The clocktower, with splayed corners, has round-arched opening to basement, tall
narrow opening to first floor, continuation of parapet cornice as string, round clock
face openings to front and left (west) with moulded string as hood, over, and
bellcote with round-arched openings and moulded impost string and cornice.
Interior is very overgrown and access is dangerous but much internal walling
survives and even window shutters and panelled reveals in places. There is a granite
stair with iron balustraded columns to one side of the axial passage.
This house at Carclew replaced an earlier one surviving until the C18. Called
Cargelew-Dangarus in Henry II's reign, and, was owned by descendants of the Daungers
as heiresses who married the Renaudins and Bonythons at the beginning of the C15.
The Renaudins soon died out, but the Bonythons continued until 1697, when Richard,
the last male heir of the elder branch, died, leaving an only daughter, Jane, who
married Samuel Kemp.
Extracted from part of Lawrence Weaver's description in The Country Life of May 13th,
1916, and repeated in a Country Life article of April 14th, 1934.
Information about Thomas Edwards the assumed architect of the main phase of Carclew
House can be referred to in an article by H. Dalton Clifford and Howard Colvin also
in The Country Life (Vols 113 and 132, 1962).

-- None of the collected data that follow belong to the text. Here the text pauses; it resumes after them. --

-- ==== Sys2Proof/Machine/Dispatch.lean ====
section
/-!
DEFINITION. The dispatch of every operation to its meaning, one arm per constructor of `Instr`.
-/

namespace Sys2Proof.Machine

def exec (i : Instr) (s : State) : Host.Outcome State Fault Refusal :=
  match i with
  | .trigRadioTxen data => Sys2Proof.Machine.execTrigRadioTxen data s
  | .trigRadioStart data => Sys2Proof.Machine.execTrigRadioStart data s
  | .trigRadioDisable data => Sys2Proof.Machine.execTrigRadioDisable data s
  | .clrRadioReady data => Sys2Proof.Machine.execClrRadioReady data s
  | .rdRadioReady => Sys2Proof.Machine.execRdRadioReady s
  | .clrRadioEnd data => Sys2Proof.Machine.execClrRadioEnd data s
  | .rdRadioEnd => Sys2Proof.Machine.execRdRadioEnd s
  | .wrRadioPacketptr a => Sys2Proof.Machine.execWrRadioPacketptr a s
  | .wrRadioFrequency data => Sys2Proof.Machine.execWrRadioFrequency data s
  | .wrRadioTxpower data => Sys2Proof.Machine.execWrRadioTxpower data s
  | .wrRadioMode data => Sys2Proof.Machine.execWrRadioMode data s
  | .wrRadioPcnf0 data => Sys2Proof.Machine.execWrRadioPcnf0 data s
  | .wrRadioPcnf1 data => Sys2Proof.Machine.execWrRadioPcnf1 data s
  | .wrRadioBase0 data => Sys2Proof.Machine.execWrRadioBase0 data s
  | .wrRadioPrefix0 data => Sys2Proof.Machine.execWrRadioPrefix0 data s
  | .wrRadioTxaddress data => Sys2Proof.Machine.execWrRadioTxaddress data s
  | .wrRadioCrccnf data => Sys2Proof.Machine.execWrRadioCrccnf data s
  | .wrRadioCrcpoly data => Sys2Proof.Machine.execWrRadioCrcpoly data s
  | .wrRadioCrcinit data => Sys2Proof.Machine.execWrRadioCrcinit data s
  | .wrRadioDatawhiteiv data => Sys2Proof.Machine.execWrRadioDatawhiteiv data s
  | .trigTimerStart data => Sys2Proof.Machine.execTrigTimerStart data s
  | .trigTimerStop data => Sys2Proof.Machine.execTrigTimerStop data s
  | .trigTimerClear data => Sys2Proof.Machine.execTrigTimerClear data s
  | .clrTimerCompare0 data => Sys2Proof.Machine.execClrTimerCompare0 data s
  | .rdTimerCompare0 => Sys2Proof.Machine.execRdTimerCompare0 s
  | .wrTimerMode data => Sys2Proof.Machine.execWrTimerMode data s
  | .wrTimerBitmode data => Sys2Proof.Machine.execWrTimerBitmode data s
  | .wrTimerPrescaler data => Sys2Proof.Machine.execWrTimerPrescaler data s
  | .wrTimerCc0 t => Sys2Proof.Machine.execWrTimerCc0 t s
  | .stb addr data => Sys2Proof.Machine.execStb addr data s
  | .callMain => Sys2Proof.Machine.execCallMain s
  | .callConfigure => Sys2Proof.Machine.execCallConfigure s
  | .callTransmit bufAddr => Sys2Proof.Machine.execCallTransmit bufAddr s
  | .callEncode name => Sys2Proof.Machine.execCallEncode name s
  | .callTimerInit => Sys2Proof.Machine.execCallTimerInit s
  | .callDelayMs n => Sys2Proof.Machine.execCallDelayMs n s
  | .halt => Sys2Proof.Machine.execHalt s

end Sys2Proof.Machine
end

Carclew is now a magnificent romantic ruin, overgrown and neglected. Built in a
commanding position overlooking Restronguet Creek and Carrick Roads beyond, and
formerly one of Cornwalls very best C18 country houses. Photographs survive of the
house before the fire, both in the Country Life articles and with the NMR.


Listing NGR: SW7896738159

This text is from the original listing, and may not necessarily reflect the current setting of the building.